Despite an increase in renewable energy, the world is not decreasing overall fossil fuel use. We’re just using ever more energy, including now with A.I. And countries very understandably want to have this lovely developed world existence. Could it be that humans are just insatiable for energy?
When it comes to building a power plant today, in almost any country in the world, solar and wind are cheaper than fossil fuels. There’s no reason to be building more fossil fuel powered power plants except that that’s what the utilities know how to do.
The real need is in the developing countries. Those are the countries where they have to be building a lot more power plants and other things in order to develop. That’s where the development needs to occur in a clean manner. If that doesn’t happen, we are in deep trouble.

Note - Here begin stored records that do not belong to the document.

/-! ## `State.modLeg` -/

@[simp] theorem State.modLeg_pending (s : State) (n : Nat) (g : Leg → Leg) : (s.modLeg n g).pending = s.pending := rfl
@[simp] theorem State.modLeg_fresh (s : State) (n : Nat) (g : Leg → Leg) : (s.modLeg n g).fresh = s.fresh := rfl
@[simp] theorem State.modLeg_rdata (s : State) (n : Nat) (g : Leg → Leg) : (s.modLeg n g).rdata = s.rdata := rfl
@[simp] theorem State.modLeg_chans (s : State) (n : Nat) (g : Leg → Leg) : (s.modLeg n g).chans = s.chans := rfl
@[simp] theorem State.modLeg_binds (s : State) (n : Nat) (g : Leg → Leg) : (s.modLeg n g).binds = s.binds := rfl
@[simp] theorem State.modLeg_bindLock (s : State) (n : Nat) (g : Leg → Leg) : (s.modLeg n g).bindLock = s.bindLock := rfl
@[simp] theorem State.modLeg_fns (s : State) (n : Nat) (g : Leg → Leg) : (s.modLeg n g).fns = s.fns := rfl
@[simp] theorem State.modLeg_ctl (s : State) (n : Nat) (g : Leg → Leg) : (s.modLeg n g).ctl = s.ctl := rfl
@[simp] theorem State.modLeg_time (s : State) (n : Nat) (g : Leg → Leg) : (s.modLeg n g).time = s.time := rfl
@[simp] theorem State.modLeg_trail (s : State) (n : Nat) (g : Leg → Leg) : (s.modLeg n g).trail = s.trail := rfl
@[simp] theorem State.modLeg_clusters (s : State) (n : Nat) (g : Leg → Leg) : (s.modLeg n g).clusters = s.clusters := rfl
@[simp] theorem State.modLeg_confs (s : State) (n : Nat) (g : Leg → Leg) : (s.modLeg n g).confs = s.confs := rfl
@[simp] theorem State.modLeg_gens (s : State) (n : Nat) (g : Leg → Leg) : (s.modLeg n g).gens = s.gens := rfl
@[simp] theorem State.modLeg_dying (s : State) (n : Nat) (g : Leg → Leg) : (s.modLeg n g).dying = s.dying := rfl
@[simp] theorem State.modLeg_keyDying (s : State) (n : Nat) (g : Leg → Leg) : (s.modLeg n g).keyDying = s.keyDying := rfl
@[simp] theorem State.modLeg_hamperOrder (s : State) (n : Nat) (g : Leg → Leg) : (s.modLeg n g).hamperOrder = s.hamperOrder := rfl
@[simp] theorem State.modLeg_decJobs (s : State) (n : Nat) (g : Leg → Leg) : (s.modLeg n g).decJobs = s.decJobs := rfl
@[simp] theorem State.modLeg_encJobs (s : State) (n : Nat) (g : Leg → Leg) : (s.modLeg n g).encJobs = s.encJobs := rfl
@[simp] theorem State.modLeg_jobTracks (s : State) (n : Nat) (g : Leg → Leg) : (s.modLeg n g).jobTracks = s.jobTracks := rfl
@[simp] theorem State.modLeg_engines (s : State) (n : Nat) (g : Leg → Leg) : (s.modLeg n g).engines = s.engines := rfl
@[simp] theorem State.modLeg_canvases (s : State) (n : Nat) (g : Leg → Leg) : (s.modLeg n g).canvases = s.canvases := rfl
@[simp] theorem State.modLeg_hostCopy (s : State) (n : Nat) (g : Leg → Leg) : (s.modLeg n g).hostCopy = s.hostCopy := rfl
@[simp] theorem State.modLeg_stages (s : State) (n : Nat) (g : Leg → Leg) : (s.modLeg n g).stages = s.stages := rfl
@[simp] theorem State.modLeg_stageAtts (s : State) (n : Nat) (g : Leg → Leg) : (s.modLeg n g).stageAtts = s.stageAtts := rfl
@[simp] theorem State.modLeg_stageGone (s : State) (n : Nat) (g : Leg → Leg) : (s.modLeg n g).stageGone = s.stageGone := rfl
@[simp] theorem State.modLeg_cores (s : State) (n : Nat) (g : Leg → Leg) : (s.modLeg n g).cores = s.cores := rfl
@[simp] theorem State.modLeg_pages (s : State) (n : Nat) (g : Leg → Leg) : (s.modLeg n g).pages = s.pages := rfl
@[simp] theorem State.modLeg_ciphers (s : State) (n : Nat) (g : Leg → Leg) : (s.modLeg n g).ciphers = s.ciphers := rfl
@[simp] theorem State.modLeg_inQ (s : State) (n : Nat) (g : Leg → Leg) : (s.modLeg n g).inQ = s.inQ := rfl
@[simp] theorem State.modLeg_fwdQ (s : State) (n : Nat) (g : Leg → Leg) : (s.modLeg n g).fwdQ = s.fwdQ := rfl
@[simp] theorem State.modLeg_outQ (s : State) (n : Nat) (g : Leg → Leg) : (s.modLeg n g).outQ = s.outQ := rfl
@[simp] theorem State.modLeg_nodes (s : State) (n : Nat) (g : Leg → Leg) : (s.modLeg n g).nodes = s.nodes := rfl
@[simp] theorem State.modLeg_ports (s : State) (n : Nat) (g : Leg → Leg) : (s.modLeg n g).ports = s.ports := rfl
@[simp] theorem State.modLeg_casc (s : State) (n : Nat) (g : Leg → Leg) : (s.modLeg n g).casc = s.casc := rfl
@[simp] theorem State.modLeg_hbm (s : State) (n : Nat) (g : Leg → Leg) : (s.modLeg n g).hbm = s.hbm := rfl
@[simp] theorem State.modLeg_mem (s : State) (n : Nat) (g : Leg → Leg) : (s.modLeg n g).mem = s.mem := rfl
@[simp] theorem State.modLeg_prot (s : State) (n : Nat) (g : Leg → Leg) : (s.modLeg n g).prot = s.prot := rfl
@[simp] theorem State.modLeg_upd (s : State) (n : Nat) (g : Leg → Leg) : (s.modLeg n g).upd = s.upd := rfl
@[simp] theorem State.modLeg_power (s : State) (n : Nat) (g : Leg → Leg) : (s.modLeg n g).power = s.power := rfl
@[simp] theorem State.modLeg_pins (s : State) (n : Nat) (g : Leg → Leg) : (s.modLeg n g).pins = s.pins := rfl
@[simp] theorem State.modLeg_mon (s : State) (n : Nat) (g : Leg → Leg) : (s.modLeg n g).mon = s.mon := rfl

You said in the book that without the right governmental structure, it’s hard to get things done. We’re looking at the prospect of a second Trump presidency, and he pulled the U.S., historically the largest emitter of greenhouse gasses, out of the Paris accord. Do you think the technological and economic genies are out of the bottle in terms of embracing green energy, or do you think that a second Trump term could do permanent or semi-permanent damage?
How do you stop the growth of renewable power plants if they’re cheaper than fossil fuels? I’m not saying we should be sanguine. I am saying sound the alarm. Get going. Do what you need to do. Form groups. Help to create the popular will that’s going to propel this issue to where it needs to be. Sure, he may very well pull us out of the Paris Agreement again. He did it before. Did that really slow things down all that much?
The Paris Agreement is written in a clever way. It actually takes about four years after you say you’re going to pull out before you can actually do all the things that you have to do to pull out. Biden put us right back in. So we were out for like, two or three months. I’m not saying that that will have no effect. Whether or not we have a little bit of a hiatus for four years, yes, that would hurt, and climate policy would definitely be slowed down. But it’s not going to be the end of the world.
Your book is called “Solvable.” We have the data scientist Hannah Ritchie, who wrote “Not the End of the World.” We have the marine biologist, Ayana Elizabeth Johnson, whose books include “All We Can Save.” And we have the climate scientist Katharine Hayhoe highlighting solutions. I don’t want to be gender essentialist, but do you think there’s something there? When I think of the scariest books about climate change, they tend to have been written by men, to be frank.
I think women are actually pretty good problem solvers. So in all of those cases, they’re thinking about how this thing can actually end up being solved. But as a scientist, I have to say we’re dealing with a small number of statistics here.